While either draw or follow will work to help minimize cling, I prefer a good rolling ball (follow) when possible since draw can always wear off and turn into a stun shot at or near the moment of impact and cause you to undercut the ball.

Another method is to use draw and outside, if hit properly you can get the ball to travel down table and curve away from the cut near or right at the impact point which will throw the object ball a bit more. A touchy shot, but not that bad really when playing with familiar equipment. I will still use this method when position doesn't allow me to just cut the ball thinly and go up and down the table, or when the cut approaches 90 degrees, although I will typically play safe instead.

Scott

Yes Scott.
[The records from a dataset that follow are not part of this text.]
-- ==== Sys2Proof/Syntax.lean ====
section
/-! DEFINITION. The operations of the block: one constructor per row of spec/opcode_table.json (R83, R84, R82),
the registers they name (R61, R62) and the requests that carry them (R14, R80, R83, R84, R220). -/

namespace Sys2Proof

/-- The 43 registers of the two blocks (R61, R62). -/
inductive BusReg where
  | status | enable | pending | ack
  | prio (n : Fin 32)
  | tCtrl | tCount | tReload | tMatch | tIen | tIpend | tIack
deriving DecidableEq, Repr

/-- One constructor per row of the opcode table. `rd`/`wr` rows are BUSREQ (a write's data `v` is on the bus port,
R83), `pic`/`tmr`/`ev` rows are HOSTOP (R84), `trap` rows are CAUSE (R82: `code` is bits 30:0 of the cause word). -/
inductive Instr where
  | rdPicStatus
  | wrPicStatus (v : Word)
  | rdPicEnable
  | wrPicEnable (v : Word)
  | rdPicPending
  | wrPicPending (v : Word)
  | rdPicAck
  | wrPicAck (v : Word)
  | rdPicPrio0
  | wrPicPrio0 (v : Word)
  | rdPicPrio1
  | wrPicPrio1 (v : Word)
  | rdPicPrio2
  | wrPicPrio2 (v : Word)
  | rdPicPrio3
  | wrPicPrio3 (v : Word)
  | rdPicPrio4
  | wrPicPrio4 (v : Word)
  | rdPicPrio5
  | wrPicPrio5 (v : Word)
  | rdPicPrio6
  | wrPicPrio6 (v : Word)
  | rdPicPrio7
  | wrPicPrio7 (v : Word)
  | rdPicPrio8
  | wrPicPrio8 (v : Word)
  | rdPicPrio9
  | wrPicPrio9 (v : Word)
  | rdPicPrio10
  | wrPicPrio10 (v : Word)
  | rdPicPrio11
  | wrPicPrio11 (v : Word)
  | rdPicPrio12
  | wrPicPrio12 (v : Word)
  | rdPicPrio13
  | wrPicPrio13 (v : Word)
  | rdPicPrio14
  | wrPicPrio14 (v : Word)
  | rdPicPrio15
  | wrPicPrio15 (v : Word)
  | rdPicPrio16
  | wrPicPrio16 (v : Word)
  | rdPicPrio17
  | wrPicPrio17 (v : Word)
  | rdPicPrio18
  | wrPicPrio18 (v : Word)
  | rdPicPrio19
  | wrPicPrio19 (v : Word)
  | rdPicPrio20
  | wrPicPrio20 (v : Word)
  | rdPicPrio21
  | wrPicPrio21 (v : Word)
  | rdPicPrio22
  | wrPicPrio22 (v : Word)
  | rdPicPrio23
  | wrPicPrio23 (v : Word)
  | rdPicPrio24
  | wrPicPrio24 (v : Word)
  | rdPicPrio25
  | wrPicPrio25 (v : Word)
  | rdPicPrio26
  | wrPicPrio26 (v : Word)
  | rdPicPrio27
  | wrPicPrio27 (v : Word)
  | rdPicPrio28
  | wrPicPrio28 (v : Word)
  | rdPicPrio29
  | wrPicPrio29 (v : Word)
  | rdPicPrio30
  | wrPicPrio30 (v : Word)
  | rdPicPrio31
  | wrPicPrio31 (v : Word)
  | rdTmrCtrl
  | wrTmrCtrl (v : Word)
  | rdTmrCount
  | wrTmrCount (v : Word)
  | rdTmrReload
  | wrTmrReload (v : Word)
  | rdTmrMatch
  | wrTmrMatch (v : Word)
  | rdTmrIen
  | wrTmrIen (v : Word)
  | rdTmrIpend
  | wrTmrIpend (v : Word)
  | rdTmrIack
  | wrTmrIack (v : Word)
  | picInit
  | picRegisterHandler (line : Word) (h : HandlerId)
  | picMasterEnable
  | picMasterDisable
  | picEnableInterrupt (line : Word)
  | picDisableInterrupt (line : Word)
  | picSetPriority (line : Word) (priority : Word)
  | picDispatch
  | tmrSetPrescaler (value : Word)
  | tmrEnableAutoreload
  | tmrDisableAutoreload
  | tmrEnablePrescaler
  | tmrDisablePrescaler
  | tmrEnableInterrupts
  | tmrDisableInterrupts
  | tmrStart
  | tmrStop
  | tmrSetCounter (value : Word)
  | tmrSetReload (value : Word)
  | tmrSetMatch (value : Word)
  | tmrEnableIndividualInterrupts (mask : Word)
  | tmrGetInterruptsPending
  | tmrAcknowledgeInterrupts (mask : Word)
  | evLine (n : Word) (level : Bool)
  | evTick
  | trapExtIrq (epc : Word) (regs : Snapshot)
  | trapEcallM (epc : Word) (regs : Snapshot)
  | trapHaltIrq (code : BitVec 31) (epc : Word) (regs : Snapshot)
  | trapHaltExc (code : BitVec 31) (epc : Word) (regs : Snapshot)
deriving DecidableEq, Repr

/-- One transaction as the bus port carries it (R14): byte address, direction, size in bytes, write data. -/
structure BusAccess where
  addr : Word
  write : Bool
  size : Nat
  data : Word
deriving DecidableEq, Repr

/-- A request before it is decoded. Words are given first word first: the code word, then the operand words (log 9). -/
inductive Request where
  /-- A BUSREQ descriptor (R83), then the write data. -/
  | busreq (words : List Word)
  /-- A transaction at an absolute address, of any size (R14, R65 to R67). -/
  | bus (t : BusAccess)
  /-- A HOSTOP id (R84), then its operands. -/
  | op (words : List Word)
  /-- A cause word (R81), then `epc`, then the 32 snapshot words (R17, R220). -/
  | trap (words : List Word)
deriving DecidableEq, Repr

end Sys2Proof
end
While CTE/Pro1 and Stan Shuffett opened my eyes to the precision and the value of center ball, they also opened my eyes to the minimal precision use of English, draw and follow.

Also, with the draw and outside, on long distances, the cue ball slows up its speed and the outside English becomes a more prominent player in cutting/throwing the object ball. In addition, because of the slower cue ball speed, the English on the cue ball takes better to the rail, enabling you to another path for the cueball. The downside is that the cueball can curve away from the object ball before it makes contact. Just something you have to practice.

This shot looks great when executed well.